Доверху полная сахарница плавно перешла из рук в руки в наступившем затишье. Вразнобой зазвучали чайные ложечки, и хлеб был проворно намазан маслом и разрезан на три равные части; одновременно мужчины подтягивали на коленях брюки и поскрипывали стульями, усаживаясь поудобнее. Звон неожиданно столкнувшихся молочника и блюдца, как маленький гонг, призвал приятелей продолжить беседу.
– Джон очень музыкален, – сказала миссис Ферриски. Глаза ее пристально следили за движениями своих десяти пальцев, готовивших лакомую закуску. – Уверена, у него очень неплохой голос, только не поставленный. Он частенько поет, когда думает, что я не слышу.
По губам сидящих за столом пробежала по кругу умиленная улыбка.
– А скажите, пожалуйста, мэм, – произнес Ламонт, – что он чаще всего поет? Надеюсь, это песни родимого края?
– Песни, которые он поет, – ответила миссис Ферриски, – обычно без слов. Напевает себе что-то, и все.

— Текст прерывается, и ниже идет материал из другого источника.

-- ==== Sys2Proof/Machine/SubBlocks.lean ====
section
/-! DEFINITION. The sub-blocks of R2 standing alone (R60): the fields of the request and response ports that the sub-block's own
rule uses, with the data ports restricted to its lanes. The two ROMs' ports are `aRom` and `rRom` (R106), in
Machine/Tables.lean. A block that stands alone has no `op`, which selects among blocks, and has `len` only where its rule takes
a length (R122, R142); that reading is the model's (notes/assumptions/12.md, DEDUCED, safe). -/

namespace Sys2Proof.Machine

/-- The response fields of a block whose output data port has `n` lanes (R60). -/
structure BlockResponse (n : Nat) where
  status  : BitVec 3
  doutLen : BitVec 3
  dout    : BitVec (8 * n)
deriving DecidableEq, Repr

/-- The first `n` lanes of a response (R60: "the same fields restricted to the lanes the sub-block uses"). -/
def BlockResponse.restrict (n : Nat) (r : Response) : BlockResponse n :=
  { status := r.status, doutLen := r.doutLen, dout := r.dout.setWidth (8 * n) }

/-- A block's response on the CORE's five-lane port: the lanes the block does not have are 0 (R66). -/
def BlockResponse.widen (b : BlockResponse n) : Response :=
  { status := b.status, doutLen := b.doutLen, dout := b.dout.setWidth 40 }

/-- base85_encoder alone: `din[31:0]` to five lanes (R120). -/
def base85Encoder (din : BitVec 32) : BlockResponse 5 :=
  .restrict 5 (okResponse (encBlock (takeLanes 4 (din.setWidth 40))))

/-- base85_decoder alone: `din[39:0]` to four lanes (R140). -/
def base85Decoder (din : BitVec 40) : BlockResponse 4 :=
  .restrict 4 (responseOf (decBlock (takeLanes 5 din)))

/-- z85_padding_encoder alone: `len` and `din[23:0]` to four lanes (R122); a length outside 1..3 is illegal (R64, R69). -/
def z85PaddingEncoder (len : BitVec 3) (din : BitVec 24) : BlockResponse 4 :=
  .restrict 4 (if 1 ≤ len.toNat ∧ len.toNat ≤ 3 then okResponse (padEnc (takeLanes len.toNat (din.setWidth 40)))
    else errorResponse .illegalRequest)

/-- z85_padding_decoder alone: `len` and `din[31:0]` to three lanes (R142); a length of 1 is INVALID_LENGTH (R143) and one
outside 1..4 is illegal (R64, R69). -/
def z85PaddingDecoder (len : BitVec 3) (din : BitVec 32) : BlockResponse 3 :=
  .restrict 3 (responseOf (padDec (takeLanes len.toNat (din.setWidth 40))))

end Sys2Proof.Machine
end

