-- ==== Sys2Proof/Tests/Slice0.lean ====
section
/-! SUPPORT. Small tests. The expected responses are rows of spec/95_test_vectors.md (sections 1, 2.1 to 2.7 and 2.11), the
decoded words are written out from the bit layout of R62 and R63, and each witness shows that the hypotheses of a statement in
Certificates/Slice0/Obligations.lean can be met, clause by clause at a boundary. -/

namespace Sys2Proof.Tests

open Sys2Proof.Machine

/-- The state after reset with a request word driven. -/
def driven (w : Nat) : State := State.reset.withFetchWord 48 w

/-- The response one step gives to a request word. -/
def responseTo (w : Nat) : Option Response :=
  match step (driven w) with
  | .next t => some t.response
  | .fault _ => none
  | .refused _ => none

/-- The state one step leaves after a request word; the driven state where it would leave none. -/
def after (w : Nat) : State :=
  match step (driven w) with
  | .next t => t
  | .fault _ => driven w
  | .refused _ => driven w

/-! ## Decoding: op (3 bits), len (3 bits), lanes 4 to 0 (8 bits each) -/

theorem test_decode_enc4 :
    decodeTableWord 48 0b000_000_00000000_01101111_11010010_01001111_10000110 = some (.enc4 0x86 0x4F 0xD2 0x6F) := by
  decide

theorem test_decode_dec5 :
    decodeTableWord 48 0b001_000_01101111_01101100_01101100_01100101_01001000 =
      some (.dec5 0x48 0x65 0x6C 0x6C 0x6F) := by decide

theorem test_decode_penc1 :
    decodeTableWord 48 0b010_001_00000000_00000000_00000000_00000000_10101111 = some (.penc1 0xAF) := by decide

theorem test_decode_penc2 :
    decodeTableWord 48 0b010_010_00000000_00000000_00000000_10111111_10101111 = some (.penc2 0xAF 0xBF) := by decide

theorem test_decode_penc3 :
    decodeTableWord 48 0b010_011_00000000_00000000_11001111_10111111_10101111 = some (.penc3 0xAF 0xBF 0xCF) := by
  decide

theorem test_decode_pdec1 :
    decodeTableWord 48 0b011_001_00000000_00000000_00000000_00000000_00110101 = some (.pdec1 0x35) := by decide

theorem test_decode_pdec2 :
    decodeTableWord 48 0b011_010_00000000_00000000_00000000_00110010_00110101 = some (.pdec2 0x35 0x32) := by decide

theorem test_decode_pdec3 :
    decodeTableWord 48 0b011_011_00000000_00000000_00110110_01101010_01110001 = some (.pdec3 0x71 0x6A 0x36) := by
  decide

theorem test_decode_pdec4 :
    decodeTableWord 48 0b011_100_00000000_01101001_00111010_01100101_00101101 = some (.pdec4 0x2D 0x65 0x3A 0x69) := by
  decide

theorem test_decode_alph :
    decodeTableWord 48 0b100_011_11011101_11001100_10111011_10101010_00101011 = some (.alph 0x2B) := by decide

theorem test_decode_ralph :
    decodeTableWord 48 0b101_000_00000000_00000000_00000000_00000000_01001000 = some (.ralph 0x48) := by decide

/-- PENC with `len = 4` and PDEC with `len = 5` are illegal by name (R69). -/
theorem test_decode_illegal :
    decodeWord 0x140004030201 = .error .illegalRequest ∧ decodeWord 0x1D6F6C6C6548 = .error .illegalRequest := by decide

/-- A number with bit 46 set is no request word (R62). -/
theorem test_decode_too_wide : decodeWord 0x400000000000 = .error .notARequestWord := by decide

/-- The words of 95_test_vectors.md §1 are what the assembler writes (R71). -/
theorem test_encode_words :
    encodeWord (.penc3 0xAF 0xBF 0xCF) = 0x130000CFBFAF ∧ encodeWord (.dec5 0x48 0x65 0x6C 0x6C 0x6F) = 0x086F6C6C6548 := by
  decide

/-- The assembler forms of 95_test_vectors.md §1 and R104 (R71). -/
theorem test_text :
    (Instr.enc4 0x86 0x4F 0xD2 0x6F).text = "ENC4 86, 4F, D2, 6F".toList ∧
      (Instr.dec5 0x48 0x65 0x6C 0x6C 0x6F).text = "DEC5 \"Hello\"".toList ∧
      (Instr.alph 43).text = "ALPH 43".toList := by decide

/-! ## One request, one response (95_test_vectors.md §2.1 to §2.7) -/

theorem test_enc4_hello :
    responseTo 0x07006FD24F86 = some { status := 0, doutLen := 5, dout := 0x6F6C6C6548 } := by decide

theorem test_enc4_max :
    responseTo 0x0000FFFFFFFF = some { status := 0, doutLen := 5, dout := 0x3063536E25 } := by decide

theorem test_penc1_tail :
    responseTo 0x1100002211AF = some { status := 0, doutLen := 2, dout := 0x0000003235 } := by decide

theorem test_penc1_carry :
    responseTo 0x110000000055 = some { status := 0, doutLen := 2, dout := 0x0000003130 } := by decide

theorem test_penc2_tail :
    responseTo 0x12000000BFAF = some { status := 0, doutLen := 3, dout := 0x0000366A71 } := by decide

theorem test_penc2_high_byte_first :
    responseTo 0x120000000001 = some { status := 0, doutLen := 3, dout := 0x0000303331 } := by decide

theorem test_penc3_tail :
    responseTo 0x130000CFBFAF = some { status := 0, doutLen := 4, dout := 0x00693A652D } := by decide

theorem test_penc3_max :
    responseTo 0x130000FFFFFF = some { status := 0, doutLen := 4, dout := 0x0072723930 } := by decide

theorem test_dec5_max :
    responseTo 0x083063536E25 = some { status := 0, doutLen := 4, dout := 0x00FFFFFFFF } := by decide

theorem test_dec5_invalid_before_range :
    responseTo 0x082C23232323 = some { status := 2, doutLen := 0, dout := 0x0000000000 } := by decide

theorem test_pdec1_invalid_length :
    responseTo 0x190000000020 = some { status := 3, doutLen := 0, dout := 0x0000000000 } := by decide

theorem test_pdec2_upper_lanes_ignored :
    responseTo 0x1A5A59583235 = some { status := 0, doutLen := 1, dout := 0x00000000AF } := by decide

theorem test_pdec2_first_out_of_range :
    responseTo 0x1A0000003331 = some { status := 4, doutLen := 0, dout := 0x0000000000 } := by decide

theorem test_pdec3_max :
    responseTo 0x1B0000393630 = some { status := 0, doutLen := 2, dout := 0x000000FFFF } := by decide

theorem test_pdec3_first_out_of_range :
    responseTo 0x1B0000393631 = some { status := 4, doutLen := 0, dout := 0x0000000000 } := by decide

theorem test_pdec4_tail :
    responseTo 0x1C00693A652D = some { status := 0, doutLen := 3, dout := 0x0000CFBFAF } := by decide

theorem test_pdec4_invalid :
    responseTo 0x1C007E3A652D = some { status := 2, doutLen := 0, dout := 0x0000000000 } := by decide

theorem test_alph_upper_lanes_ignored :
    responseTo 0x20DDCCBBAA2B = some { status := 0, doutLen := 1, dout := 0x0000000048 } := by decide

theorem test_alph_first_invalid :
    responseTo 0x200000000055 = some { status := 4, doutLen := 0, dout := 0x0000000000 } := by decide

theorem test_ralph_highest_valid :
    responseTo 0x28000000007D = some { status := 0, doutLen := 1, dout := 0x0000000050 } := by decide

theorem test_ralph_comma :
    responseTo 0x28000000002C = some { status := 2, doutLen := 0, dout := 0x0000000000 } := by decide

theorem test_op6 :
    responseTo 0x300000000041 = some { status := 5, doutLen := 0, dout := 0x0000000000 } := by decide

theorem test_pdec_len7 :
    responseTo 0x1F0000000020 = some { status := 5, doutLen := 0, dout := 0x0000000000 } := by decide

/-- The six codes of R68 name their outcomes; the reserved codes 6 and 7 name none. -/
theorem test_status_codes :
    [0, 1, 2, 3, 4, 5, 6, 7].map Status.ofCode =
      [some .ok, some .emptyInput, some .invalidCharacter, some .invalidLength, some .outOfRange, some .illegalRequest,
        none, none] ∧ Status.outOfRange.code = 4 ∧ Status.illegalRequest.code = 5 := by decide

/-! ## Whole buffers (95_test_vectors.md §1 and §2.11) -/

/-- S4: eleven bytes encode to `HelloWorld-e:i`. -/
theorem test_host_encode :
    hostEncode [0x86, 0x4F, 0xD2, 0x6F, 0xB5, 0x59, 0xF7, 0x5B, 0xAF, 0xBF, 0xCF] =
      { status := 0, output := "HelloWorld-e:i".toList.map fun c => BitVec.ofNat 8 c.toNat } := by decide

/-- `#####Hel,o` reports OUT_OF_RANGE, the failure of its first group (R178). -/
theorem test_host_decode_first_failure :
    hostDecode ("#####Hel,o".toList.map fun c => BitVec.ofNat 8 c.toNat) = { status := 4, output := [] } := by decide

/-- `Hello04` fails at its tail, and none of its first group's bytes is delivered (R178, program P4). -/
theorem test_host_decode_tail :
    hostDecode ("Hello04".toList.map fun c => BitVec.ofNat 8 c.toNat) = { status := 4, output := [] } := by decide

/-! ## Well-formedness: an ill-formed term for each check -/

theorem smoke_instr_wellFormed (i : Instr) : i.wellFormed = true := by cases i <;> rfl

theorem smoke_wordFits : wordFits 0x400000000000 = false ∧ wordFits 0x3FFFFFFFFFFF = true := by decide

theorem smoke_lengthLegal :
    lengthLegal 2 0 = false ∧ lengthLegal 2 4 = false ∧ lengthLegal 3 5 = false ∧ lengthLegal 6 0 = false ∧
      lengthLegal 3 4 = true := by decide

theorem smoke_legal : (Request.mk 7 5 0).legal = false ∧ (Request.mk 4 5 0).legal = true := by decide

theorem smoke_assembled :
    (Request.mk 0 7 0).assembled = false ∧ (Request.mk 2 1 0x1100).assembled = false ∧
      (Request.mk 2 0 0).assembled = false ∧ (Request.mk 3 1 0x35).assembled = true := by decide

theorem smoke_response_legal :
    (Response.mk 1 0 0).legal = false ∧ (Response.mk 6 0 0).legal = false ∧ (Response.mk 0 6 0).legal = false ∧
      (Response.mk 0 1 0x100).legal = false ∧ (Response.mk 2 1 0).legal = false ∧ (Response.mk 2 0 1).legal = false ∧
      (Response.mk 0 0 0).legal = false ∧ (Response.mk 0 1 0x23).legal = true := by decide

/-! ## Witnesses: the hypotheses of each statement can be met -/

theorem witness_DecodeEncodeRoundTrip : (Instr.alph 255).wellFormed = true := rfl

/-- A request that decodes, and one that no row matches. -/
theorem witness_DecodeFollowsOperationMap :
    decode { op := 3, len := 1, din := 0x35 } = .ok (.pdec1 0x35) ∧
      decode { op := 3, len := 0, din := 0x35 } = .error .illegalRequest := by decide

/-- The boundary selectors of R69, each side. -/
theorem witness_IllegalSelectorsAnswered :
    (driven 0x300000000041).request.op = 6 ∧ (driven 0x3D0000000041).request.op = 7 ∧
      (driven 0x1000000000AF).request.len = 0 ∧ 4 ≤ (driven 0x140004030201).request.len.toNat ∧
      (driven 0x180000003235).request.len = 0 ∧ 5 ≤ (driven 0x1D6F6C6C6548).request.len.toNat ∧
      responseTo 0x140004030201 = some { status := 5, doutLen := 0, dout := 0 } ∧
      (decode (driven 0x130000CFBFAF).request).isOk = true ∧ (decode (driven 0x1C00693A652D).request).isOk = true := by
  decide

/-- Two ENC4 requests that differ in `len` and in lane 4, both stepped. -/
theorem witness_IgnoredFieldsDoNotMatter :
    (driven 0x00006FD24F86).request ≠ (driven 0x07996FD24F86).request ∧
      (driven 0x00006FD24F86).request.op = (driven 0x07996FD24F86).request.op ∧
      (∀ k < (driven 0x00006FD24F86).request.lanesRead,
        lane k (driven 0x00006FD24F86).request.din = lane k (driven 0x07996FD24F86).request.din) ∧
      step (driven 0x00006FD24F86) = .next (after 0x00006FD24F86) ∧
      step (driven 0x07996FD24F86) = .next (after 0x07996FD24F86) := by
  refine ⟨by decide, by decide, by decide, rfl, rfl⟩

theorem witness_StepRunsDecoded : decode (driven 0x13EEDDCFBFAF).request = .ok (.penc3 0xAF 0xBF 0xCF) := by decide

/-- Two states with one request, different responses on the port and different counters. -/
theorem witness_StepForgetsEarlierRequests :
    let q : Request := { op := 4, len := 0, din := 0x2B }
    let s₁ : State := { request := q, response := { status := 6, doutLen := 7, dout := 1 }, occasion := 0 }
    let s₂ : State := { request := q, response := { status := 0, doutLen := 1, dout := 0x48 }, occasion := 9 }
    s₁ ≠ s₂ ∧ s₁.request = s₂.request := by decide

/-- A step with status OK, one with an error: for StepEstablishesSafe, EmptyInputNeverReturned and ErrorsCarryNoOutput. -/
theorem witness_step_next :
    step (driven 0x00006FD24F86) = .next (after 0x00006FD24F86) ∧ (after 0x00006FD24F86).response.status = 0 ∧
      step (driven 0x082C23232323) = .next (after 0x082C23232323) ∧ (after 0x082C23232323).response.status ≠ 0 := by
  refine ⟨rfl, by decide, rfl, by decide⟩

/-- A sample at exactly `T_PROP` after driving. -/
theorem witness_SettledSampleIsTheResponse :
    Config.tProp ≤ Config.tProp ∧
      step (State.reset.drive { op := 4, len := 0, din := 84 }) =
        .next { request := { op := 4, len := 0, din := 84 }, response := { status := 0, doutLen := 1, dout := 0x23 },
                occasion := 1 } :=
  ⟨le_refl _, rfl⟩

/-- A successful step for each `op` of R48. -/
theorem witness_OutputLengths :
    [0x00006FD24F86, 0x086F6C6C6548, 0x1100000000AF, 0x1A0000003330, 0x200000000054, 0x280000000023].map
      (fun w => (responseTo w).map fun r => (r.status, r.doutLen)) =
    [some (0, 5), some (0, 4), some (0, 2), some (0, 1), some (0, 1), some (0, 1)] := by decide

/-- A request for each clause of R207: illegal, PDEC1 with a bad character, invalid characters beside a sum out of range, and
out of range alone. -/
theorem witness_ErrorPriority :
    (driven 0x170000000001).request.legal = false ∧ responseTo 0x190000000020 = some { status := 3, doutLen := 0, dout := 0 } ∧
      digitOfCode (lane 4 (driven 0x082C23232323).request.din).toNat = none ∧
      digitOfCode (lane 3 (driven 0x1C007E3A652D).request.din).toNat = none ∧
      digitOfCode (lane 0 (driven 0x28000000002C).request.din).toNat = none ∧
      responseTo 0x082323232323 = some { status := 4, doutLen := 0, dout := 0 } := by decide

/-- An ENC4 request, a legal PENC request at `len = 3` and an illegal one at `len = 4`, each stepped: for EncodersAreTotal and
EncoderOutputIsAlphabet. -/
theorem witness_encode_requests :
    (driven 0x0000FFFFFFFF).request.op = 0 ∧ (driven 0x130000FFFFFF).request.op = 2 ∧
      (driven 0x140004030201).request.op = 2 ∧
      [0x0000FFFFFFFF, 0x130000FFFFFF, 0x140004030201].map (fun w => (responseTo w).map Response.status) =
        [some 0, some 0, some 5] := by decide

/-- The selectors of the second clauses of Enc4Rule, Penc1Rule, Penc2Rule, Penc3Rule, Pdec1Rule, AlphRule and RalphRule. -/
theorem witness_selectors :
    (driven 0x07006FD24F86).request.op = 0 ∧
      ((driven 0x1100000000AF).request.op = 2 ∧ (driven 0x1100000000AF).request.len = 1) ∧
      ((driven 0x12000000BFAF).request.op = 2 ∧ (driven 0x12000000BFAF).request.len = 2) ∧
      ((driven 0x130000CFBFAF).request.op = 2 ∧ (driven 0x130000CFBFAF).request.len = 3) ∧
      ((driven 0x190000000035).request.op = 3 ∧ (driven 0x190000000035).request.len = 1) ∧
      (driven 0x230000000000).request.op = 4 ∧ (driven 0x280000000048).request.op = 5 := by decide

– Когда же это ты слышала, чтобы я пел? – спросил супруг, и на подвижном лице его изобразилось кроткое недоумение. Затем, посуровев, он вперил в жену вопрошающий взор.
– Не обращайте на него внимания, мэм, – громко произнес Шанахэн, – не обращайте внимания, он у нас известный чудак. Вы излишне ему льстите.
– Иногда, когда ты бреешься. О, я знаю все его штучки, мистер Шанахэн. Он может петь как жаворонок, когда в настроении.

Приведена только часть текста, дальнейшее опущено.